Guanine and 8-Azaguanine in Anomeric DNA Hybrid Base Pairs: Stability, Fluorescence Sensing, and Efficient Mismatch Discrimination with alpha-D-Nucleosides

Abstract

The alpha-anomers of 8-aza-2'-deoxyguanosine (alpha G(d)*) and 2'-deoxyguanosine (alpha G(d)) were site-specifically incorporated in 12-mer duplexes opposite to the four canonical DNA constituents alpha G(d)*, dG, dT, and dC. Oligodeoxyribonucleotides containing aGd* display significant fluorescence at slightly elevated pH (8.0). Oligodeoxyribonucleotides incorporating beta-anomeric 8-aza-2'-deoxyguanosine (G(d)*) and canonical dG were studied for comparison. For alpha G(d)* synthesis, an efficient purification of anomeric 8-azaguanine nucleosides was developed on the basis of protected intermediates, and a new alpha G(d)* phosphoramidite was prepared.
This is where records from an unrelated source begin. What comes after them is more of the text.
-- ==== Sys2Proof/Machine/LoopEngine.lean ====
section
/-!
DEFINITION. The loop engine (R160-R209): descriptors and who may write them, the loop laws with every operation saturating,
competition groups, following error, profile generators, engine blocks of the mirror, and the relay auto-tune.
-/
namespace Sys2Proof.Machine

/-! ### Saturating arithmetic that notes whether it saturated (R173, R176) -/

/-- A value, and whether an operation on the way to it saturated. -/
structure SQ where
  v : Int
  o : Bool
  deriving DecidableEq, Repr

def SQ.of (v : Int) : SQ := { v := v, o := false }
def SQ.sat (x : Int) (o : Bool) : SQ := { v := sat32 x, o := o || decide (sat32 x ≠ x) }
def SQ.add (a b : SQ) : SQ := SQ.sat (a.v + b.v) (a.o || b.o)
def SQ.sub (a b : SQ) : SQ := SQ.sat (a.v - b.v) (a.o || b.o)
def SQ.rnd (a b : SQ) : SQ := SQ.sat ((a.v * b.v + 2 ^ 27) / 2 ^ 28) (a.o || b.o)
/-- Terms combined from left to right. -/
def SQ.sum (a : SQ) (l : List SQ) : SQ := l.foldl SQ.add a

/-! ### Words of the engine's store -/

def CtrlDie.leI (x : CtrlDie) (i : Nat) : Int := sx 32 (x.leWord i).toNat
def CtrlDie.leN (x : CtrlDie) (i : Nat) : Nat := (x.leWord i).toNat
def CtrlDie.setLeI (x : CtrlDie) (i : Nat) (v : Int) : CtrlDie := x.setLe i (BitVec.ofInt 32 v)
def CtrlDie.setLeBits (x : CtrlDie) (i lo w v : Nat) : CtrlDie := x.setLe i (BitVec.ofNat 32 (putBits (x.leN i) lo w v))

def genBase (p : Nat) : Nat := 8192 + 16 * p

/-- CTRL, SRC, STAT and PCTL fields (R169-R171, R186). -/
def CtrlDie.ctrl (x : CtrlDie) (s lo w : Nat) : Nat := bitsOf (x.leN (32 * s)) lo w
def CtrlDie.src (x : CtrlDie) (s lo w : Nat) : Nat := bitsOf (x.leN (32 * s + 1)) lo w
def CtrlDie.stat (x : CtrlDie) (s i : Nat) : Bool := bitOf (x.leN (32 * s + 10)) i
def CtrlDie.setStat (x : CtrlDie) (s i : Nat) (b : Bool) : CtrlDie := x.setLeBits (32 * s + 10) i 1 (b2n b)
def CtrlDie.pctl (x : CtrlDie) (p lo w : Nat) : Nat := bitsOf (x.leN (genBase p)) lo w
def CtrlDie.setPctl (x : CtrlDie) (p lo w v : Nat) : CtrlDie := x.setLeBits (genBase p) lo w v
/-- The slot is enabled; a slot that extends another is none of its own. -/
def CtrlDie.slotEn (x : CtrlDie) (s : Nat) : Bool := decide (x.ctrl s 31 1 = 1) && !x.leExt s

/-- Bits of a word that a write of voted firmware sets, and bits a written 1 clears or sets (R168-R172, R185, R186). A
    slot that extends a state-space slot holds coefficients and states in words 0-7, and has words 8-10 like any other (log
    entry 20). Reserved words ignore writes (R16). -/
def CtrlDie.leMask (x : CtrlDie) (i : Nat) : Nat × Nat × Nat :=
  if i < 8192 then
    let s := i / 32
    if !x.leListed s (i % 32) then (0, 0, 0)
    else if i % 32 < 8 ∧ x.leExt s then (0xFFFFFFFF, 0, 0)
    else match i % 32 with
    | 0 => (0xFFFFF000, 0, 0)
    | 1 => (0xE0FFE0FF, 0, 0)
    | 7 => (0, 0, 0)
    | 9 => (0xFFFF0000, 0, 0)
    | 10 => (0, 0x02000000, 0)
    | _ => (0xFFFFFFFF, 0, 0)
  else match (i - 8192) % 16 with
  | 0 => (0x8700FF00, 0, 0x08000000)
  | w => if w < 10 then (0xFFFFFFFF, 0, 0) else (0, 0, 0)

/-- A write of a descriptor word under its access types. -/
def CtrlDie.leWrite (x : CtrlDie) (i : Nat) (v : W32) : CtrlDie :=
  let m := x.leMask i
  let old := x.leWord i
  let rw := BitVec.ofNat 32 m.1
  x.setLe i ((((old &&& ~~~rw) ||| (v &&& rw)) &&& ~~~(v &&& BitVec.ofNat 32 m.2.1)) ||| (v &&& BitVec.ofNat 32 m.2.2))

/-! ### Loop laws (R174, R175) -/

/-- The words of a slot, of its extension, and r, y, f, e. -/
structure LeIn where
  w : Nat → Int
  x : Nat → Int
  y : Int
  f : Int
  e : SQ

def CtrlDie.leIn (x : CtrlDie) (s : Nat) : LeIn :=
  let w := fun i => x.leI (32 * s + i)
  { w := w, x := fun i => x.leI (32 * s + 32 + i), y := w 3, f := w 4, e := SQ.sub (SQ.of (w 2)) (SQ.of (w 3)) }

def LeIn.q (i : LeIn) (k : Nat) : SQ := SQ.of (i.w k)
def LeIn.rnd (i : LeIn) (k : Nat) (b : SQ) : SQ := SQ.rnd (i.q k) b

/-- PID: XD′, and the value it differentiates. -/
def LeIn.pidD (i : LeIn) (dmeas : Bool) : SQ := if dmeas then SQ.sub (SQ.of 0) (SQ.of i.y) else i.e
def LeIn.pidXd (i : LeIn) (dmeas : Bool) : SQ :=
  let w := i.rnd 14 (SQ.sub (i.pidD dmeas) (i.q 18))
  SQ.add (i.q 17) (i.rnd 15 (SQ.sub w (i.q 17)))

/-- PR: yi of term i. -/
def LeIn.prY (i : LeIn) (t : Nat) : SQ :=
  SQ.sum (i.rnd (12 + 5 * t) (i.q (15 + 5 * t))) [i.rnd (13 + 5 * t) (i.q (16 + 5 * t)), i.rnd (14 + 5 * t) i.e]

/-- Lead-lag: w of the section whose words begin at b, with its input. -/
def LeIn.ll (i : LeIn) (b : Nat) (inp : SQ) : SQ :=
  SQ.sub (SQ.add (i.rnd b inp) (i.rnd (b + 1) (i.q (b + 3)))) (i.rnd (b + 2) (i.q (b + 4)))

/-- Notch: w. -/
def LeIn.notch (i : LeIn) : SQ :=
  SQ.sub (SQ.sub (SQ.sum (i.rnd 11 i.e) [i.rnd 12 (i.q 16), i.rnd 13 (i.q 17)]) (i.rnd 14 (i.q 18))) (i.rnd 15 (i.q 19))

/-- State-space: C(j) × X(j), and row k of the next state. -/
def LeIn.ssC (i : LeIn) (j : Nat) : SQ := SQ.rnd (SQ.of (i.x j)) (SQ.of (i.x (4 + j)))
def LeIn.ssA (i : LeIn) (k j : Nat) : SQ := SQ.rnd (i.q (11 + 4 * k + j)) (SQ.of (i.x (4 + j)))
def LeIn.ssX (i : LeIn) (k : Nat) : SQ := SQ.sum (i.ssA k 0) [i.ssA k 1, i.ssA k 2, i.ssA k 3, i.rnd (27 + k) i.e]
Differences were observed for sugar conformations (N vs S) and pK(a) values of anomeric nucleosides. Duplex stability and mismatch discrimination were studied employing UV-dependent melting and fluorescence quenching. A gradual fluorescence change takes place in duplex DNA when the alpha-nucleoside alpha G(d)* was positioned opposite to the four canonical beta-nucleosides. The strongest fluorescence decrease appeared in duplexes incorporating alpha G(d)*-Cd base pair matches. Decreasing fluorescence corresponds to increasing T-m values. For mismatch discrimination, the alpha-anomers alpha G(d)* and aGd are more efficient than the corresponding beta-nucleosides. Duplexes with single ``purine-purine'' alpha G(d)*-alpha G(d)* or alpha G(d)-alpha G(d) base pairs are significantly more stable than those displaying beta-D configuration. CD spectra indicate that single mutations by alpha-anomeric nucleosides do not affect the global structure of B-DNA.